Saved data entries:
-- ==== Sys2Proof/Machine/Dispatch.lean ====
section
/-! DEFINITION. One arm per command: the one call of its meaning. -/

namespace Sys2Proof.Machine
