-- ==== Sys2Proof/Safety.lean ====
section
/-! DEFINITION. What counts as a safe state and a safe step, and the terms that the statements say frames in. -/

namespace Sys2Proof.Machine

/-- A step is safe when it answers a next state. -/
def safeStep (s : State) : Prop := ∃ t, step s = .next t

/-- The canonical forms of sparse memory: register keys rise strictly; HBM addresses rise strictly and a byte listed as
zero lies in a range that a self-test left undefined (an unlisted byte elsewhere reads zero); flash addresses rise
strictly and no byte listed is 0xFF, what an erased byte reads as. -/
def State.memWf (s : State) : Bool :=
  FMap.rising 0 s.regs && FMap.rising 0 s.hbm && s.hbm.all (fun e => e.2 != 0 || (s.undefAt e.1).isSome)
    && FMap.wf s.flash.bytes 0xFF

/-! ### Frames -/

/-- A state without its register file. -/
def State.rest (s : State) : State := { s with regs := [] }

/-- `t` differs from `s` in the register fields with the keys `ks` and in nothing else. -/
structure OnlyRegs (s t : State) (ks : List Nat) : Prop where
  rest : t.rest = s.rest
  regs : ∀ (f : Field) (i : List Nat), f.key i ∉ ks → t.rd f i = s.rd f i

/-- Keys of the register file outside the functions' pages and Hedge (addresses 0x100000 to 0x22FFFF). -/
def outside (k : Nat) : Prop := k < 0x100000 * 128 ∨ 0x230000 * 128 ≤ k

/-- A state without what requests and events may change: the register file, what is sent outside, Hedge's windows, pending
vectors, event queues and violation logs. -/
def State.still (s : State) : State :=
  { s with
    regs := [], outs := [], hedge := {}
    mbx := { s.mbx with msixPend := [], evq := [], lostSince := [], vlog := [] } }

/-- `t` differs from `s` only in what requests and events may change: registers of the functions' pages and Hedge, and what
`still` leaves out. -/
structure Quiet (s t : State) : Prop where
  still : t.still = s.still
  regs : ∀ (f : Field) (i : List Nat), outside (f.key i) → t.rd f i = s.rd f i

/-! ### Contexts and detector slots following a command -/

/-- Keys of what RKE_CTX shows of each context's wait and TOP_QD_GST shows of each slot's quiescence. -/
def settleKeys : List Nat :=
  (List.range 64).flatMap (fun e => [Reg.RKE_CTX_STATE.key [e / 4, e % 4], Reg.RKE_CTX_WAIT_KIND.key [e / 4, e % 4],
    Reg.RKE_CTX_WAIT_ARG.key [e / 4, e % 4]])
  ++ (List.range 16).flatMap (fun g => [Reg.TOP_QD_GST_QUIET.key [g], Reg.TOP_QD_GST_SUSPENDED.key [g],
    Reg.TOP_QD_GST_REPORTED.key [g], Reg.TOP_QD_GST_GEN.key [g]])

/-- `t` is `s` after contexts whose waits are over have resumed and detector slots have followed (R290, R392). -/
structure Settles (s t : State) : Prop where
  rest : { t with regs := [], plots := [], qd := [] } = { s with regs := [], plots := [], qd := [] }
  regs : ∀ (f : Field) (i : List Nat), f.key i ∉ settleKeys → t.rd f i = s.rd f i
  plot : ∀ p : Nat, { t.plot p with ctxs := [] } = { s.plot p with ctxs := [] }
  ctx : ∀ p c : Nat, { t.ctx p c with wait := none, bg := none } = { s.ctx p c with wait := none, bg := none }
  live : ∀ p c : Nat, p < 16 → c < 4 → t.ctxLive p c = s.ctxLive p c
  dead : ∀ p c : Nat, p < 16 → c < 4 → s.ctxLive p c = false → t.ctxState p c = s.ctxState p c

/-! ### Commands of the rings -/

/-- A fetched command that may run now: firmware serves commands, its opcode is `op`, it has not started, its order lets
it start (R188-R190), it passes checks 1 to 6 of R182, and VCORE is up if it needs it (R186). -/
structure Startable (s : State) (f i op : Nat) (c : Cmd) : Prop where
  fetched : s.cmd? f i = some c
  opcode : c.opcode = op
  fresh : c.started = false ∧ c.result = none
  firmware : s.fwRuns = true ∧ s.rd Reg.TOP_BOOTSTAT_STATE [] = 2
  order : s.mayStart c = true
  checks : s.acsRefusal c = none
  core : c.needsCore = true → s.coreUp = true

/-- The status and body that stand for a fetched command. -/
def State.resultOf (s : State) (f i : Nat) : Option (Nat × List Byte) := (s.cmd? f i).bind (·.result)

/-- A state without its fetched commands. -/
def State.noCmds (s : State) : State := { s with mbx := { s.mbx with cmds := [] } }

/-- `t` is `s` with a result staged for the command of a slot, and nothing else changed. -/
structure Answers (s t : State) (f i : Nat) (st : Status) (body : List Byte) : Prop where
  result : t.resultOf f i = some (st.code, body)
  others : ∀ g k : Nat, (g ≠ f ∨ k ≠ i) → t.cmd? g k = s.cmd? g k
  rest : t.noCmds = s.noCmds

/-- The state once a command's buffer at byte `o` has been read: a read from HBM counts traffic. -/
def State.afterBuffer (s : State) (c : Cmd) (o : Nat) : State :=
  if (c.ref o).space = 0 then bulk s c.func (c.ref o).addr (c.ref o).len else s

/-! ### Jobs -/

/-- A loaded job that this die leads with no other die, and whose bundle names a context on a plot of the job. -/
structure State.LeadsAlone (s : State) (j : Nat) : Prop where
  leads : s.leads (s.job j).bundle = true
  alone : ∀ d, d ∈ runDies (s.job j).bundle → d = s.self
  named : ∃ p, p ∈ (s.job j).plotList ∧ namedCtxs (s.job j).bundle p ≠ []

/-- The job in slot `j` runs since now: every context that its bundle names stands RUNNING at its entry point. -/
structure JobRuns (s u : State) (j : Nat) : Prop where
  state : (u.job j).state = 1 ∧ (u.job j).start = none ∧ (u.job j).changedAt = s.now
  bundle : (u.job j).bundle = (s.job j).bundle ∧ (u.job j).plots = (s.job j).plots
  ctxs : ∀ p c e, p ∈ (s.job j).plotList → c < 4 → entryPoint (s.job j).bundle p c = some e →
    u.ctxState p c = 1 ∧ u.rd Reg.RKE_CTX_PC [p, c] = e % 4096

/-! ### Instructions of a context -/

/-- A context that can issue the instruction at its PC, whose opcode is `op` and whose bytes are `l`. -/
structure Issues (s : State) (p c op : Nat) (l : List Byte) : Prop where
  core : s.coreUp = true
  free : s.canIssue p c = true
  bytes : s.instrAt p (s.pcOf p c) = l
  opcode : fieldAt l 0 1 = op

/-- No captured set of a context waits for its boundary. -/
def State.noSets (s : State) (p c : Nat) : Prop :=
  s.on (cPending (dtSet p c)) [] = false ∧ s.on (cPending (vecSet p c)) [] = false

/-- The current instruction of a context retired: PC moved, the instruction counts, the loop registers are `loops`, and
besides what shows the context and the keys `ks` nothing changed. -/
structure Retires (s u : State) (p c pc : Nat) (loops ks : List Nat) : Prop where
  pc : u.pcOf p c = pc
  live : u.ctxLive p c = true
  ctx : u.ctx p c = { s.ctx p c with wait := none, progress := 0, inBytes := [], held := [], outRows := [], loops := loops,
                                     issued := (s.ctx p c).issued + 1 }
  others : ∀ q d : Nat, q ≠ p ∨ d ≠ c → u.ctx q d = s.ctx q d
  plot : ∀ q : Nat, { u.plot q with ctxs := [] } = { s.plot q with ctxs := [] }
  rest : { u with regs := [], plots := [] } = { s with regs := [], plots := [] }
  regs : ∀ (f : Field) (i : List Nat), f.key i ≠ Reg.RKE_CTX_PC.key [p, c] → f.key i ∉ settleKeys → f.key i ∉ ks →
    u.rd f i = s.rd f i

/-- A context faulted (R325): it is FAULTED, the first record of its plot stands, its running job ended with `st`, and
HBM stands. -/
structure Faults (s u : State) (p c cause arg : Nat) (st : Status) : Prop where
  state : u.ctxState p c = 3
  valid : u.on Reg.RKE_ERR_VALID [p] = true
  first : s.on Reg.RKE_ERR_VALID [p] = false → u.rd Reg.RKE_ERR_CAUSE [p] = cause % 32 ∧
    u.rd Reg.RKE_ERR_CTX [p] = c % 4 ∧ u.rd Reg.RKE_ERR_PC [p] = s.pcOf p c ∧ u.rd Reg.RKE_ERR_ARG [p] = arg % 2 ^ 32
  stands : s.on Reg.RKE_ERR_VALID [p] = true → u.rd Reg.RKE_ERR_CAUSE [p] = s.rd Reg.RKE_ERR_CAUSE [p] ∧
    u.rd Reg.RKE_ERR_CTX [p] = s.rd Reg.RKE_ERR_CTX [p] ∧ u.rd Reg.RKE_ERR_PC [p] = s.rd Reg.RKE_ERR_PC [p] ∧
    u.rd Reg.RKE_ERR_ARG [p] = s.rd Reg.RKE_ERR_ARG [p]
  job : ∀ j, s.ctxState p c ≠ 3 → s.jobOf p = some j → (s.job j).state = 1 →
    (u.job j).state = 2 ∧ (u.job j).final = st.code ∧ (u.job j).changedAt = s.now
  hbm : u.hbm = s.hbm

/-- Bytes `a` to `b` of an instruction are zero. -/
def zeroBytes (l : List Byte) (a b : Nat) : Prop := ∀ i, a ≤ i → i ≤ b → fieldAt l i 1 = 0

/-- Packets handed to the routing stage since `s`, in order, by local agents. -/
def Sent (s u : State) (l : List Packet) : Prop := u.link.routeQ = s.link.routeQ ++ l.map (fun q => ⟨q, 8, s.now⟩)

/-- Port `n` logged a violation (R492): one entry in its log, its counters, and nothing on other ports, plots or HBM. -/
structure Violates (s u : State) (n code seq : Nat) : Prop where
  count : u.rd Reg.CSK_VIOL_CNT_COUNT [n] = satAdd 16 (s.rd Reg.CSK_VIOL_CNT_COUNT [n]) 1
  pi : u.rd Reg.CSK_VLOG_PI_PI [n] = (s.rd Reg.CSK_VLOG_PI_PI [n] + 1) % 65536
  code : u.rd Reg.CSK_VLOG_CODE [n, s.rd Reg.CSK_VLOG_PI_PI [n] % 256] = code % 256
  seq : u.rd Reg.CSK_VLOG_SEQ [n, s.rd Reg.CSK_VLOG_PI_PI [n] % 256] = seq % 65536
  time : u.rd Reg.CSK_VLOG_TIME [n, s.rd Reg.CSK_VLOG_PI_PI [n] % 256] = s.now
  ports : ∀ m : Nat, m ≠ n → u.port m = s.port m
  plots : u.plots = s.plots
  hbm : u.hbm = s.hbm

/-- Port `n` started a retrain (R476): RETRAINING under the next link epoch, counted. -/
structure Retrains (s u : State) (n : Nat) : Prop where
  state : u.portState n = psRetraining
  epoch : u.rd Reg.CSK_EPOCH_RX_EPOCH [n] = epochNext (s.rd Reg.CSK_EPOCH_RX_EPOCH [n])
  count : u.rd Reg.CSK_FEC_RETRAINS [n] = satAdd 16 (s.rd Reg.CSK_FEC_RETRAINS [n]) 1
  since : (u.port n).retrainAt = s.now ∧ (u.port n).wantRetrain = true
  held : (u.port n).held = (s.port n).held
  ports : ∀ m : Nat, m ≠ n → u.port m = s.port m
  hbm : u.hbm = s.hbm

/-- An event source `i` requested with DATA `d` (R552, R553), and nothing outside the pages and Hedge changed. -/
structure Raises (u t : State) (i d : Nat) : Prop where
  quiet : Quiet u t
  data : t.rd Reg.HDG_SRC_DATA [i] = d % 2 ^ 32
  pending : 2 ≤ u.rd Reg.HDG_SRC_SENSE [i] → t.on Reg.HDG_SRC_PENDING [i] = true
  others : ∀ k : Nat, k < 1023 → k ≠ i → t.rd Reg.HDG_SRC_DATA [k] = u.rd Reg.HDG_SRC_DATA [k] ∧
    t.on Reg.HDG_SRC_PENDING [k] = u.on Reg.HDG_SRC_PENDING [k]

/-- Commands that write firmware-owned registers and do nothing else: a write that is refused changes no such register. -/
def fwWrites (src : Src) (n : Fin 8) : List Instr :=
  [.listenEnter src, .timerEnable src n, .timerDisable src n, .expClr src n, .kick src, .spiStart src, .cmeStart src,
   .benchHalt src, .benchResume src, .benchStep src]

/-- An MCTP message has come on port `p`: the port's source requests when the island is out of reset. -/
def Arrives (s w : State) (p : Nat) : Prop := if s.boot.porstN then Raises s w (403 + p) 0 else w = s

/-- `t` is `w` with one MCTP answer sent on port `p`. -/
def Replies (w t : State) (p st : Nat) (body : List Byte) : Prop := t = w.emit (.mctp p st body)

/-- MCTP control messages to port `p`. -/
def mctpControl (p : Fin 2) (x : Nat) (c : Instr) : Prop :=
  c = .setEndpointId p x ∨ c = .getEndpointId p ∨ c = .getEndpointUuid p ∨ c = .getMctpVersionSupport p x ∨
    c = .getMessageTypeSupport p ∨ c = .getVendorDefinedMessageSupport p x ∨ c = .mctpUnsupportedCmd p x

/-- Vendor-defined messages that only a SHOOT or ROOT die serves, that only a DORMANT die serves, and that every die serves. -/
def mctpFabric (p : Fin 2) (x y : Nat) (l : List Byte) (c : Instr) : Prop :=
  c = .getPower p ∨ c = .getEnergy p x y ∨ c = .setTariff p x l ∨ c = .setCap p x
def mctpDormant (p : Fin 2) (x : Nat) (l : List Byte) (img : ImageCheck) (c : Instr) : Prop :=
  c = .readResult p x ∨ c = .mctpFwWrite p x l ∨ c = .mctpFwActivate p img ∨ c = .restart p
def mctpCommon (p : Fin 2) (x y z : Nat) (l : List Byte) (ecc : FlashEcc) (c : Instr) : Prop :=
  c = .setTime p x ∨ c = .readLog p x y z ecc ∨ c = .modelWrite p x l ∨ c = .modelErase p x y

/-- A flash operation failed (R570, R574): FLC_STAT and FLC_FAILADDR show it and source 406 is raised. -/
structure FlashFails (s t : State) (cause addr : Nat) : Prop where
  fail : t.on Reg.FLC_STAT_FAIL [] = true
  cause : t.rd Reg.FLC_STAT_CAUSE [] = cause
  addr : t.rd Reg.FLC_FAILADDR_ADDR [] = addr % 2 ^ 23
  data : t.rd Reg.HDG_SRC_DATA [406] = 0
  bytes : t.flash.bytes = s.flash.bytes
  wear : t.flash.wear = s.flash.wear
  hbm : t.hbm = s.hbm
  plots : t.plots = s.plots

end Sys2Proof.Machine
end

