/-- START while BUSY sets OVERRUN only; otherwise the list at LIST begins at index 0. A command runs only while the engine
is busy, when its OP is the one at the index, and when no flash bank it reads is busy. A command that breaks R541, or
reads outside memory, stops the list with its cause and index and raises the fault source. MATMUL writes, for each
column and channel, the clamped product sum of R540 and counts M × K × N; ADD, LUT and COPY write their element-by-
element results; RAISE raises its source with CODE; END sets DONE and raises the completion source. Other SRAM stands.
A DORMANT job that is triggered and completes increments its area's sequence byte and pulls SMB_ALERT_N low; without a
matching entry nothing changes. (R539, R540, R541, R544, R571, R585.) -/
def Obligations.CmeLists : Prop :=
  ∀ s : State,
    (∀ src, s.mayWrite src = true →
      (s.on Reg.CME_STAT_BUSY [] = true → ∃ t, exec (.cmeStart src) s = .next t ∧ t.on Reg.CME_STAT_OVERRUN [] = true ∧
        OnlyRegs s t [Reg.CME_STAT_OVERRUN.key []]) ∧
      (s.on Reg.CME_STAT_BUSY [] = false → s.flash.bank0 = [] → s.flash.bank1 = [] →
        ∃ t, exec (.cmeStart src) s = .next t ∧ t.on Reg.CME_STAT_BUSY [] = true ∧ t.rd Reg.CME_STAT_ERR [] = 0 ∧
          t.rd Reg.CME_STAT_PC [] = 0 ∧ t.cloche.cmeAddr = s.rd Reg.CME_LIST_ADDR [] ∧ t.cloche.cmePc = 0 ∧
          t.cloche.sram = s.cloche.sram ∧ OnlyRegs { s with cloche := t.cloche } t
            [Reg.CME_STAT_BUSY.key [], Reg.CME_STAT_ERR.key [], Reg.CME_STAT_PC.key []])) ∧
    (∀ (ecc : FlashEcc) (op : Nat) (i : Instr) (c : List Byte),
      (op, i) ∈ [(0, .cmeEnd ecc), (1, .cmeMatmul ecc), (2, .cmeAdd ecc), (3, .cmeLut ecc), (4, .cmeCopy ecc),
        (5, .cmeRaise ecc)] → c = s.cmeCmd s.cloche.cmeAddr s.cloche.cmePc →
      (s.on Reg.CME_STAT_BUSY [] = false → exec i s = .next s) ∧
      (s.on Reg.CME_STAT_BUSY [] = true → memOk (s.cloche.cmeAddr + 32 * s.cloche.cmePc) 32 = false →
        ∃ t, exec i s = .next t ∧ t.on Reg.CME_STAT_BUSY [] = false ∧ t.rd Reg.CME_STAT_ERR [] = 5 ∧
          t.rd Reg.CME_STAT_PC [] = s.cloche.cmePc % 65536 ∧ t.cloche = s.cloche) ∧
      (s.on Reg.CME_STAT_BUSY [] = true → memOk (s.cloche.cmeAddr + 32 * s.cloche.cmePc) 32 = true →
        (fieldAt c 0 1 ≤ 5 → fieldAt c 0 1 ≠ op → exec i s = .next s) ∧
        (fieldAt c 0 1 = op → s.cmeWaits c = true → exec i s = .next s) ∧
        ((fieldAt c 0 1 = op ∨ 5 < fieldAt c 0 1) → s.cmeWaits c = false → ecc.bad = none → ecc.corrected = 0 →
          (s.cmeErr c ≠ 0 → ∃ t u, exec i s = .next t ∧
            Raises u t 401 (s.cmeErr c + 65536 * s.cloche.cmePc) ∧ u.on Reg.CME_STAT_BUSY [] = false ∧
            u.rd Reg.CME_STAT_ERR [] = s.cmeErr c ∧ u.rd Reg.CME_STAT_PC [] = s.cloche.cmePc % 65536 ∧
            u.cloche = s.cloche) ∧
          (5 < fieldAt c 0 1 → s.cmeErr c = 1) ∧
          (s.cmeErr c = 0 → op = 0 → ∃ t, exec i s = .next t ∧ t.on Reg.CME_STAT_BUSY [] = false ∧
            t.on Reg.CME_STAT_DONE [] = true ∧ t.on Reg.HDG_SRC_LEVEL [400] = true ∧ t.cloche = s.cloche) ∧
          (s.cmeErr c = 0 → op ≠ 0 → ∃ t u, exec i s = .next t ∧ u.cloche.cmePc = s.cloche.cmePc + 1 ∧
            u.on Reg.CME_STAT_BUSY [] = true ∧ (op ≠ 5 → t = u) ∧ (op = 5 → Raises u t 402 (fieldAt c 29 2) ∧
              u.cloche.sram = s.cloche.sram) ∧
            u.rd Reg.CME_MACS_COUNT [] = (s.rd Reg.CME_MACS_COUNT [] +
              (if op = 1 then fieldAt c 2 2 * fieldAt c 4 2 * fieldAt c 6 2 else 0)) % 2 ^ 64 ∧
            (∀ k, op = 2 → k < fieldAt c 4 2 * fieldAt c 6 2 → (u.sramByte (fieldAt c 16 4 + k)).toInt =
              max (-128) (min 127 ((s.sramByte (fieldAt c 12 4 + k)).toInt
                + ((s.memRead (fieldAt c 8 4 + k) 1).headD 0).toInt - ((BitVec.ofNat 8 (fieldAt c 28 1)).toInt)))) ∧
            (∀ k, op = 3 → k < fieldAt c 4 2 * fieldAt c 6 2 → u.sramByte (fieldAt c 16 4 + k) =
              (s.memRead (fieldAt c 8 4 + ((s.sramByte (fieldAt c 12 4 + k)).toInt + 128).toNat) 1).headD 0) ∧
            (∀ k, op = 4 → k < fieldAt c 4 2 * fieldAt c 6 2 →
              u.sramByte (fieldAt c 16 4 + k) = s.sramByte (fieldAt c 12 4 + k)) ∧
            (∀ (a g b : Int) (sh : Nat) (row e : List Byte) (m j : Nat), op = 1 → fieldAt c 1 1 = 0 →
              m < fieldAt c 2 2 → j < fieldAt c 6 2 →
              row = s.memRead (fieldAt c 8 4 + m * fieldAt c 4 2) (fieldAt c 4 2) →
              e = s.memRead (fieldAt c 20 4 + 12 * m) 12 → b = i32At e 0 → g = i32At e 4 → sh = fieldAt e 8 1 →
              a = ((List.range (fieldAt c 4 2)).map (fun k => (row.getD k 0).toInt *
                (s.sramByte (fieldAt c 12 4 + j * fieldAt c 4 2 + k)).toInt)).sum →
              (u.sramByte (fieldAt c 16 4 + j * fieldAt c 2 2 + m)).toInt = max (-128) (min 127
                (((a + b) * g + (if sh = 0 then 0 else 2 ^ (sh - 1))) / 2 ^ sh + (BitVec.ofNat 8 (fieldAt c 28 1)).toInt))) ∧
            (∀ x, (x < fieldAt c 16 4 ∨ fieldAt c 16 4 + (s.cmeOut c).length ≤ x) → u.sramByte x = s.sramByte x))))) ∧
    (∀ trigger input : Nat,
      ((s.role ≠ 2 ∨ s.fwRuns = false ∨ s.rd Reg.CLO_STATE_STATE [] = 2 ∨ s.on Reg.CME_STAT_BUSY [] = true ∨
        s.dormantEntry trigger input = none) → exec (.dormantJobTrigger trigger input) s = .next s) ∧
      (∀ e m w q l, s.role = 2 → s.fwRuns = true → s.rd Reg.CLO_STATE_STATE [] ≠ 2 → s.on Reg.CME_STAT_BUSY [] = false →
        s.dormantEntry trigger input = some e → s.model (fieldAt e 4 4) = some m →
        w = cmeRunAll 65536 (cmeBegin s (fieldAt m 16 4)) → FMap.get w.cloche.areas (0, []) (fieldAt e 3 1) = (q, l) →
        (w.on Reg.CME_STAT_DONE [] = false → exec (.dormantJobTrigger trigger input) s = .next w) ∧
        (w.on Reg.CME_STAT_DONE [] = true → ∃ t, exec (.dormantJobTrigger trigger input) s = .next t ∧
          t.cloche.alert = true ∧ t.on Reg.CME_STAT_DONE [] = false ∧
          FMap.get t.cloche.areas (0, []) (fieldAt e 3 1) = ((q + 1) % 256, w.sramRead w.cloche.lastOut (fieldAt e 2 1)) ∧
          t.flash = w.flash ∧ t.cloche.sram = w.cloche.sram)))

ACTIVITY: Would you print exactly, and only, the lines of the data above from the line with "(op, i) ∈ [(0, .cmeEnd" through the line with "(fieldAt c 0 1 ≤", inclusive?

FINISHED EXERCISE:
      (op, i) ∈ [(0, .cmeEnd ecc), (1, .cmeMatmul ecc), (2, .cmeAdd ecc), (3, .cmeLut ecc), (4, .cmeCopy ecc),
        (5, .cmeRaise ecc)] → c = s.cmeCmd s.cloche.cmeAddr s.cloche.cmePc →
      (s.on Reg.CME_STAT_BUSY [] = false → exec i s = .next s) ∧
      (s.on Reg.CME_STAT_BUSY [] = true → memOk (s.cloche.cmeAddr + 32 * s.cloche.cmePc) 32 = false →
        ∃ t, exec i s = .next t ∧ t.on Reg.CME_STAT_BUSY [] = false ∧ t.rd Reg.CME_STAT_ERR [] = 5 ∧
          t.rd Reg.CME_STAT_PC [] = s.cloche.cmePc % 65536 ∧ t.cloche = s.cloche) ∧
      (s.on Reg.CME_STAT_BUSY [] = true → memOk (s.cloche.cmeAddr + 32 * s.cloche.cmePc) 32 = true →
        (fieldAt c 0 1 ≤ 5 → fieldAt c 0 1 ≠ op → exec i s = .next s) ∧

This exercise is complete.